• [Required work] Please return each line of the listing below exactly as written.

• [Supplied records]
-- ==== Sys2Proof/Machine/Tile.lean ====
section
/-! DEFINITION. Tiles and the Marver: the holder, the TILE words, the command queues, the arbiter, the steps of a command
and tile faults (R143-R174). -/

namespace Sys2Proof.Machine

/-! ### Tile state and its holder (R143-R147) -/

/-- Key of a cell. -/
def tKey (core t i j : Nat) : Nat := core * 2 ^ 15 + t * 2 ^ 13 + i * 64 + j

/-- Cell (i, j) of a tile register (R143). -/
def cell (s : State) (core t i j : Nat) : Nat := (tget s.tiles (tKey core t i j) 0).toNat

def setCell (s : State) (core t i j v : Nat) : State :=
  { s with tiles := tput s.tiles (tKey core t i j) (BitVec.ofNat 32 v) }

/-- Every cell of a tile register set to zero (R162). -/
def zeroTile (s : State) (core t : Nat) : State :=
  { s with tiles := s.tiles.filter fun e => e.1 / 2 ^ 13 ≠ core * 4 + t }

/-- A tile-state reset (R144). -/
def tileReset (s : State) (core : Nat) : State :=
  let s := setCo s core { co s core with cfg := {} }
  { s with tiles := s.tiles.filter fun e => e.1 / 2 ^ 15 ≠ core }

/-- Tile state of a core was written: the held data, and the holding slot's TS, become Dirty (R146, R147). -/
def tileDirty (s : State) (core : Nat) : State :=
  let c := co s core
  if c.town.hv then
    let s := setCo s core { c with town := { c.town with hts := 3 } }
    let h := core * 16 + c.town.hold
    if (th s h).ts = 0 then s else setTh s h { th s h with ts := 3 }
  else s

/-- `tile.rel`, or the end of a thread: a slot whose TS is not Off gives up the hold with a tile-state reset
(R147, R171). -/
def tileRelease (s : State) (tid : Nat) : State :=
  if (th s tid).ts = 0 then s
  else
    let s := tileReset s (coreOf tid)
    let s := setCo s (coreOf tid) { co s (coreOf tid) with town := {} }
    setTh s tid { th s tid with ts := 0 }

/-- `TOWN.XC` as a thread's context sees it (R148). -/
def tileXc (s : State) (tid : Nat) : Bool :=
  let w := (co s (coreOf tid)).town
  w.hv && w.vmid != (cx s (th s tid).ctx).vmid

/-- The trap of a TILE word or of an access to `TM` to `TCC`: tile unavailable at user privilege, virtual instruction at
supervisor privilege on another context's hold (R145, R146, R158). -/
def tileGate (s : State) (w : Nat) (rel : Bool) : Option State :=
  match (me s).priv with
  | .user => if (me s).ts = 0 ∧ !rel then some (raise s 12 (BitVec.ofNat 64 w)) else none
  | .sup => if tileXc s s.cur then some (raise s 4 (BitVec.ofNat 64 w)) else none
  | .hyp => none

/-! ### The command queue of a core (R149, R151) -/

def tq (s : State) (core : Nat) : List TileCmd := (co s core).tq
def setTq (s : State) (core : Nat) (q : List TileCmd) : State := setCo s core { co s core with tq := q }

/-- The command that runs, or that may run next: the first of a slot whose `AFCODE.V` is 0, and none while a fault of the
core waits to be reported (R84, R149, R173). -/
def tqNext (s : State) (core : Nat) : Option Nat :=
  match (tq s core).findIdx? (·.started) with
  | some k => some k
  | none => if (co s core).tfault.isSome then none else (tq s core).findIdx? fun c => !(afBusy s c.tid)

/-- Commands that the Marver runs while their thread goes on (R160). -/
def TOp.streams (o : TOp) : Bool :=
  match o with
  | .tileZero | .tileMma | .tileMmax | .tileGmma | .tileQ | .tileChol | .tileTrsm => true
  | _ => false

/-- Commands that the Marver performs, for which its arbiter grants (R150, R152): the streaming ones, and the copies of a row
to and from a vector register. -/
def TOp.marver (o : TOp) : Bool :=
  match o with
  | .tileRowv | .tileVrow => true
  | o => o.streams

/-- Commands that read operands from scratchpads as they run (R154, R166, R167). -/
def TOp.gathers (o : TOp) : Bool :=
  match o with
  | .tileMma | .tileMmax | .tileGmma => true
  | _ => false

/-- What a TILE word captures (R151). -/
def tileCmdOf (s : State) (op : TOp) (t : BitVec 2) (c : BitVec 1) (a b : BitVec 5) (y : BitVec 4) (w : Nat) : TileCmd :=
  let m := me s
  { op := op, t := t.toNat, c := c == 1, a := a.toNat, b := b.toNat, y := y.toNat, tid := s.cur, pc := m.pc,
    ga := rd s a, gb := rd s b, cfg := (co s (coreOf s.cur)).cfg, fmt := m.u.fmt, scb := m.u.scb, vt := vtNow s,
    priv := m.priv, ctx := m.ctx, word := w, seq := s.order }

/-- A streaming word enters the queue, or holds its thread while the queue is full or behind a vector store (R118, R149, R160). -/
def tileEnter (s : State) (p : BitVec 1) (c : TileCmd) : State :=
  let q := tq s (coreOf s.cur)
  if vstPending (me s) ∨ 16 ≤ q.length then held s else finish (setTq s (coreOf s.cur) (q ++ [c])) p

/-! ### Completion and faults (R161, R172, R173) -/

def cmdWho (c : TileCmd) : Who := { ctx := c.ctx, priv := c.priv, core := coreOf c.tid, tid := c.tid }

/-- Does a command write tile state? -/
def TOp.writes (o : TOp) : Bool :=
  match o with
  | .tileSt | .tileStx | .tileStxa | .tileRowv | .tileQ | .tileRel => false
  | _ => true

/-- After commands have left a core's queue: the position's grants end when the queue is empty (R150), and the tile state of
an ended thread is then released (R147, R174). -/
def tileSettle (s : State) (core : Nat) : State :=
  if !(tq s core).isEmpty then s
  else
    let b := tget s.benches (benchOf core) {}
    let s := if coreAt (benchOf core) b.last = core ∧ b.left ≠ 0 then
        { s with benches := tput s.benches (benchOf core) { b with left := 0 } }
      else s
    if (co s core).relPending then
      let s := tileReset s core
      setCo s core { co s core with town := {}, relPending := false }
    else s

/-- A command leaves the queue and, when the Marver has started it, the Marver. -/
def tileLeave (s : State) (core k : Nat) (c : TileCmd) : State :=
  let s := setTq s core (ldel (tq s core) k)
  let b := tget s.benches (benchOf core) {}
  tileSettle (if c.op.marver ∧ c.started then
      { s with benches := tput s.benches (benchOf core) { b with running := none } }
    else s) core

• [Solution to this exercise]
-- ==== Sys2Proof/Machine/Tile.lean ====
section
/-! DEFINITION. Tiles and the Marver: the holder, the TILE words, the command queues, the arbiter, the steps of a command
and tile faults (R143-R174). -/

namespace Sys2Proof.Machine

/-! ### Tile state and its holder (R143-R147) -/

/-- Key of a cell. -/
def tKey (core t i j : Nat) : Nat := core * 2 ^ 15 + t * 2 ^ 13 + i * 64 + j

/-- Cell (i, j) of a tile register (R143). -/
def cell (s : State) (core t i j : Nat) : Nat := (tget s.tiles (tKey core t i j) 0).toNat

def setCell (s : State) (core t i j v : Nat) : State :=
  { s with tiles := tput s.tiles (tKey core t i j) (BitVec.ofNat 32 v) }

/-- Every cell of a tile register set to zero (R162). -/
def zeroTile (s : State) (core t : Nat) : State :=
  { s with tiles := s.tiles.filter fun e => e.1 / 2 ^ 13 ≠ core * 4 + t }

/-- A tile-state reset (R144). -/
def tileReset (s : State) (core : Nat) : State :=
  let s := setCo s core { co s core with cfg := {} }
  { s with tiles := s.tiles.filter fun e => e.1 / 2 ^ 15 ≠ core }

/-- Tile state of a core was written: the held data, and the holding slot's TS, become Dirty (R146, R147). -/
def tileDirty (s : State) (core : Nat) : State :=
  let c := co s core
  if c.town.hv then
    let s := setCo s core { c with town := { c.town with hts := 3 } }
    let h := core * 16 + c.town.hold
    if (th s h).ts = 0 then s else setTh s h { th s h with ts := 3 }
  else s

/-- `tile.rel`, or the end of a thread: a slot whose TS is not Off gives up the hold with a tile-state reset
(R147, R171). -/
def tileRelease (s : State) (tid : Nat) : State :=
  if (th s tid).ts = 0 then s
  else
    let s := tileReset s (coreOf tid)
    let s := setCo s (coreOf tid) { co s (coreOf tid) with town := {} }
    setTh s tid { th s tid with ts := 0 }

/-- `TOWN.XC` as a thread's context sees it (R148). -/
def tileXc (s : State) (tid : Nat) : Bool :=
  let w := (co s (coreOf tid)).town
  w.hv && w.vmid != (cx s (th s tid).ctx).vmid

/-- The trap of a TILE word or of an access to `TM` to `TCC`: tile unavailable at user privilege, virtual instruction at
supervisor privilege on another context's hold (R145, R146, R158). -/
def tileGate (s : State) (w : Nat) (rel : Bool) : Option State :=
  match (me s).priv with
  | .user => if (me s).ts = 0 ∧ !rel then some (raise s 12 (BitVec.ofNat 64 w)) else none
  | .sup => if tileXc s s.cur then some (raise s 4 (BitVec.ofNat 64 w)) else none
  | .hyp => none

/-! ### The command queue of a core (R149, R151) -/

def tq (s : State) (core : Nat) : List TileCmd := (co s core).tq
def setTq (s : State) (core : Nat) (q : List TileCmd) : State := setCo s core { co s core with tq := q }

/-- The command that runs, or that may run next: the first of a slot whose `AFCODE.V` is 0, and none while a fault of the
core waits to be reported (R84, R149, R173). -/
def tqNext (s : State) (core : Nat) : Option Nat :=
  match (tq s core).findIdx? (·.started) with
  | some k => some k
  | none => if (co s core).tfault.isSome then none else (tq s core).findIdx? fun c => !(afBusy s c.tid)

/-- Commands that the Marver runs while their thread goes on (R160). -/
def TOp.streams (o : TOp) : Bool :=
  match o with
  | .tileZero | .tileMma | .tileMmax | .tileGmma | .tileQ | .tileChol | .tileTrsm => true
  | _ => false

/-- Commands that the Marver performs, for which its arbiter grants (R150, R152): the streaming ones, and the copies of a row
to and from a vector register. -/
def TOp.marver (o : TOp) : Bool :=
  match o with
  | .tileRowv | .tileVrow => true
  | o => o.streams

/-- Commands that read operands from scratchpads as they run (R154, R166, R167). -/
def TOp.gathers (o : TOp) : Bool :=
  match o with
  | .tileMma | .tileMmax | .tileGmma => true
  | _ => false

/-- What a TILE word captures (R151). -/
def tileCmdOf (s : State) (op : TOp) (t : BitVec 2) (c : BitVec 1) (a b : BitVec 5) (y : BitVec 4) (w : Nat) : TileCmd :=
  let m := me s
  { op := op, t := t.toNat, c := c == 1, a := a.toNat, b := b.toNat, y := y.toNat, tid := s.cur, pc := m.pc,
    ga := rd s a, gb := rd s b, cfg := (co s (coreOf s.cur)).cfg, fmt := m.u.fmt, scb := m.u.scb, vt := vtNow s,
    priv := m.priv, ctx := m.ctx, word := w, seq := s.order }

/-- A streaming word enters the queue, or holds its thread while the queue is full or behind a vector store (R118, R149, R160). -/
def tileEnter (s : State) (p : BitVec 1) (c : TileCmd) : State :=
  let q := tq s (coreOf s.cur)
  if vstPending (me s) ∨ 16 ≤ q.length then held s else finish (setTq s (coreOf s.cur) (q ++ [c])) p

/-! ### Completion and faults (R161, R172, R173) -/

def cmdWho (c : TileCmd) : Who := { ctx := c.ctx, priv := c.priv, core := coreOf c.tid, tid := c.tid }

/-- Does a command write tile state? -/
def TOp.writes (o : TOp) : Bool :=
  match o with
  | .tileSt | .tileStx | .tileStxa | .tileRowv | .tileQ | .tileRel => false
  | _ => true

/-- After commands have left a core's queue: the position's grants end when the queue is empty (R150), and the tile state of
an ended thread is then released (R147, R174). -/
def tileSettle (s : State) (core : Nat) : State :=
  if !(tq s core).isEmpty then s
  else
    let b := tget s.benches (benchOf core) {}
    let s := if coreAt (benchOf core) b.last = core ∧ b.left ≠ 0 then
        { s with benches := tput s.benches (benchOf core) { b with left := 0 } }
      else s
    if (co s core).relPending then
      let s := tileReset s core
      setCo s core { co s core with town := {}, relPending := false }
    else s

/-- A command leaves the queue and, when the Marver has started it, the Marver. -/
def tileLeave (s : State) (core k : Nat) (c : TileCmd) : State :=
  let s := setTq s core (ldel (tq s core) k)
  let b := tget s.benches (benchOf core) {}
  tileSettle (if c.op.marver ∧ c.started then
      { s with benches := tput s.benches (benchOf core) { b with running := none } }
    else s) core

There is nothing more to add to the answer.